About thirthy kilometres south of Rivne lies the village Mizocz. At the time when Germany invaded Soviet Union in June 1941 about 1000 Jews lived there. Of these, about 300 managed to escape eastward before the Germans occupied Mizocz in late June 1941. Immediately anti-Jewish measures were imposed on Jews in and around Mizocz and sporadic executions occurred in the wake of the occupation. In spring 1942, the Germans set up a ghetto where Jews from nearby villages were forced to move into. In the autumn of 1942 there were about 1700 Jews in the ghetto. On October 13, 1942, the ghetto was surrounded by German police and Ukrainian auxiliary police. Under the pretext of deportation, the germans tried to lure the Jews to assemble at a square. But the Jews felt that something was wrong and began to resist and set fire to houses in the ghetto. The next day, the Jews were forcibly taken from the ghetto to a gorge just south of Mizocz and murdered by Nazi mobile killing squads. A total of about 1,500 Jews were murdered at the gorge.

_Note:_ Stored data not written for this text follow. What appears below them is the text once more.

/-- A loop whose iterations are all in order never ends. -/
theorem stoswMeaning_diverges (hg : ∀ j, stoswGuard (stoswIters j s)) : stoswMeaning i s = .fault .diverges := by
  have hloop : stoswLoop (0 + Config.stoswFuel) s = .error .diverges := by
    rw [stoswLoop_iters fun j _ => hg j, stoswLoop]
  rw [Nat.zero_add] at hloop
  exact finish_eq_fault.mpr (bind_of_error hloop)

/-- What a STOSW that completes has done: CX / 2 iterations, none of them with a word at 0xFFFF (R117, closed form). -/
theorem stoswMeaning_next_half (h : stoswMeaning i s = .next t) :
    (gpr s .cx).toNat % 2 = 0 ∧ (∀ k, k < (gpr s .cx).toNat / 2 → stoswOffset s k ≠ 0xFFFF#16) ∧
      t = advance i.length (stoswIters ((gpr s .cx).toNat / 2) s) := by
  rw [stoswMeaning, finish_eq_next, bind_eq_ok] at h
  obtain ⟨u, hu, ht⟩ := h
  obtain ⟨k, -, hg, rfl, hspent⟩ := stoswLoop_ok hu
  have hleft : ∀ j, j < k → gpr s .cx - BitVec.ofNat 16 (2 * j) ≠ 0#16 := fun j hj => by
    obtain ⟨-, hne, -⟩ := hg j hj
    rwa [gpr_cx_stoswIters] at hne
  have hoff : ∀ j, j < k → stoswOffset s j ≠ 0xFFFF#16 := fun j hj => by
    obtain ⟨-, -, -, hin⟩ := hg j hj
    rw [gpr_di_stoswIters] at hin
    have hlt := (inBounds_eq.mp hin).2
    bv_omega
  rw [gpr_cx_stoswIters] at hspent
  have heven : (gpr s .cx).toNat % 2 = 0 := by bv_omega
  have hle : ¬(gpr s .cx).toNat / 2 < k := fun hlt => hleft _ hlt (cx_spent_half heven)
  obtain rfl : k = (gpr s .cx).toNat / 2 := by bv_omega
  exact ⟨heven, hoff, ok_eq_ok.mp ht⟩

/-! ### The obligations -/

/-- Settles O32: CX / 2 iterations, all in order, and then CX is spent. -/
theorem stoswEvenResult : Obligations.StoswEvenResult := by
  intro i s hf hwf hcx
  rw [exec_stosw hf]
  refine ⟨fun hzero => ?_, fun _ heven hregs hes hoff => ?_⟩
  · exact stoswMeaning_completes (k := 0) hcx (by decide) (by simp) (by simp [hzero])
  · have hg : ∀ j, j < (gpr s .cx).toNat / 2 → stoswGuard (stoswIters j s) := fun j hj =>
      stoswGuard_stoswIters hcx hregs hes (cx_left_before_half hj) (hoff j hj)
    obtain ⟨hflags, hip, -⟩ := stoswIters_fields ((gpr s .cx).toNat / 2) s
    refine ⟨_, stoswMeaning_completes hcx (by omega) hg (cx_spent_half heven), ?_, ?_, regsKept_stoswIters _ s, hflags,
      ?_, fun k hk => ?_, fun g o ho hne => ?_⟩
    · exact (gpr_cx_stoswIters _ s).trans (cx_spent_half heven)
    · refine (gpr_di_stoswIters _ s).trans ?_
      rw [stoswOffset, Nat.mul_div_cancel' (Nat.dvd_of_mod_eq_zero heven), BitVec.ofNat_toNat, BitVec.setWidth_eq]
    · rw [advance_ip, hip]
    · exact stoswIters_words hwf (by omega) hoff hk
    · exact stoswIters_bytes hoff ho hne

/-- Settles O33: no iteration has CX spent, as it stays odd, or its word at 0xFFFF, as its offset stays even. -/
theorem stoswOddDiverges : Obligations.StoswOddDiverges := by
  intro i s hf hcx hregs hes hodd heven
  rw [exec_stosw hf]
  refine stoswMeaning_diverges fun k => stoswGuard_stoswIters hcx hregs hes (cx_left_of_odd hodd k) fun hF => ?_
  have hparity := stoswOffset_parity s k
  rw [hF, heven] at hparity
  exact absurd hparity (by decide)

/-- Settles O34: the first word out of bounds is the first of all, or the one at 0xFFFF after (0xFFFF - DI) / 2 iterations. -/
theorem stoswFaults : Obligations.StoswFaults := by
  intro i s hf hcx hregs hne
  rw [exec_stosw hf]
  refine ⟨fun hes => ?_, fun hes hodd hlong => ?_⟩
  · have hfault := stoswMeaning_segmentFault (i := i) (k := 0) hcx hregs (by decide) (by simp) (by simpa using hne)
      (inBounds_false.mpr (.inl hes))
    rwa [stoswOffset_zero] at hfault
  · have hF := stoswOffset_last hodd
    have hleft : ∀ j, j ≤ (0xFFFF - (gpr s .di).toNat) / 2 → gpr s .cx - BitVec.ofNat 16 (2 * j) ≠ 0#16 := fun j hj =>
      hlong.elim (fun h => cx_left_of_odd h j) fun h => cx_left_before_half (by omega)
    have hfault := stoswMeaning_segmentFault (i := i) (k := (0xFFFF - (gpr s .di).toNat) / 2) hcx hregs (by omega)
      (fun j hj => stoswGuard_stoswIters hcx hregs hes (hleft j hj.le) (stoswOffset_before_last hj))
      (hleft _ le_rfl) (by rw [hF]; exact inBounds_false.mpr (.inr (by decide)))
    rwa [hF] at hfault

Current status: Monument (2019).
Location: 50°23'42.55"N 26°07'06.34"E
Get there: Car.
Follow up in books: Arad, Yitzhak: Holocaust in the Soviet union (2009).
The monument is located on the edge of the village and behind the monument lies the gorge. Some of the most famous and macabre photographs of Nazi mobile Nazi killing squads in action were taken in Mizocz.